Kolltan Pharmaceuticals, a privately held biopharmaceutical company, today announced the Company has signed a license agreement with the University of Toronto for novel anti-KIT receptor tyrosine kinase antibodies identified in the laboratories of Dr. Sachdev Sidhu at the University of Toronto and the laboratory of Dr. Joseph Schlessinger of Yale University. Dr. Sidhu is a member of the faculty of Donnelly Centre for Cellular and Biomolecular Research, and current director of the Toronto Recombinant Antibody Centre (TRAC) at the University of Toronto, as well as a member of the Kolltan Scientific Advisory Board. Terms of the license were not disclosed. The license coincided with an article published in the Proceedings of the National Academy of Sciences (PNAS) that reveals novel insights into the structural biology of the KIT receptor tyrosine kinase.
Joseph Schlessinger, Ph.D., Chair of the Department of Pharmacology at Yale University and Kolltan Scientific Founder, commented, "The collaborations between my laboratory and those of Dr. Sidhu and Kolltan exemplify our combined commitment to discover novel ways to modulate KIT and other receptor tyrosine kinases."

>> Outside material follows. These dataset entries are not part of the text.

-- ==== Sys2Proof/Machine/Units.lean ====
section
/-! DEFINITION. The work-queue unit (R84 to R99), and how a unit of the trunk die reads and writes in a tenant's address space
(R168). -/

namespace Sys2Proof.Machine

/-- A unit of die 0 that works in a tenant's address space: translation sees it as a strand of that tenant on die 0. -/
def unitStrand (tenant : Nat) : Strand := { Strand.idle 0 false with rec_ := { Record.none with tenant := tenant } }

/-- The checks of R146 for a unit: the scratchpad aperture and the window fail. -/
def checkUnit (s : State) (tenant : Nat) (acc : Acc) (va : Word) : Except Nat Place :=
  if !canonical va || inSpad va || inWindow va then .error cTranslation else translate s (unitStrand tenant) acc va

/-- A unit's read of a place of this package: through the view of die 0, or of the home die of an own-id page (R162, R168). -/
def unitLocal (s : State) (n : Nat) : Place → Except Nat (List Byte)
  | .mem loc _ => if readPoisoned s 0 loc n then .error cData else .ok (memRead s 0 loc n)
  | .own loc home => if readPoisoned s home loc n then .error cData else .ok (memRead s home loc n)
  | _ => .error cLink

/-- An access at its issue. -/
def mkAcc (p : Path) (pl : Place) (va : Word) (n : Nat) (k : AccKind) (rel acq dom : Bool) : Access :=
  { path := p, place := pl, va := va, size := n, kind := k, rel := rel, acq := acq, dom := dom, group := 0, ordered := false,
    fill := none, slot := 0, mark := 2 ^ 64 }

/-- The number under which the units' writes to other packages stand: a path queue that issues no convoy. -/
def unitSid : Nat := 320

/-- What a unit's read gives. -/
inductive UnitGot where
  | bytes (b : List Byte) (s : State)
  | fail (cause : Nat) (s : State)
  /-- A request to another package has just left. -/
  | asked (s : State)
  /-- No answer has come back yet, or the stream has no room. -/
  | waiting

/-- The slot under which the units' reads of other packages stand. -/
def unitSlot : Nat := 64

/-- A write of the units to another package enters their path queue, and leaves as a store does (R153). -/
def unitSend (s : State) (pkg pa : Nat) (va : Word) (bytes : List Byte) (rel : Bool) : State :=
  let st := strandOf s unitSid
  putStrand s unitSid { st with pq := st.pq ++ [.acc (mkAcc .ls (.peer pkg pa) va bytes.length (.write bytes) rel false false)] }

/-- A unit's write through the view of die 0; one to a peer page leaves from there as a store does (R153), with release order where `rel`. Log 16. -/
def unitPut (s : State) (tenant : Nat) (va : Word) (bytes : List Byte) (rel : Bool) : Option State :=
  match checkUnit s tenant .store va with
  | .ok (.mem loc home) => some (memWrite s 0 loc home bytes)
  | .ok (.own loc home) => some (memWrite s home loc home bytes)
  | .ok (.peer pkg pa) => some (unitSend s pkg pa va bytes rel)
  | _ => none
def unitWrite (s : State) (tenant : Nat) (va : Word) (bytes : List Byte) : Option State := unitPut s tenant va bytes false

/-- Whether a write of the units to a package stands in their path queue. -/
def unitWrites (st : Strand) (pkg : Nat) : Bool := st.pq.any fun x => match x with
  | .acc a => (match a.place with
    | .peer p _ => p == pkg
    | _ => false)
  | _ => false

The PNAS article, titled, "Structural basis for KIT receptor tyrosine kinase inhibition by antibodies targeting the D4 membrane-proximal region," was co-authored by Dr. Schlessinger and Dr. Sidhu and scientists in their respective institutions, in addition to scientists at Kolltan. The article reported antibody inhibition of cell proliferation mediated by both wild-type and mutant KIT receptors. One of the blocking antibodies demonstrated binding to the KIT receptor at a membrane-proximal site previously described by Dr. Schlessinger to be important for protein interactions leading to KIT activation.
"The scientific results revealed in our recent publication and covered through our license with the University of Toronto will aid our effort to develop robust KIT-blocking antibodies," commented Dr. Yaron Hadari, Vice President of Research at Kolltan. "We look forward to continuing our efforts to discover therapeutic strategies to target cells driven by or expressing KIT that are associated with human malignancies and other diseases."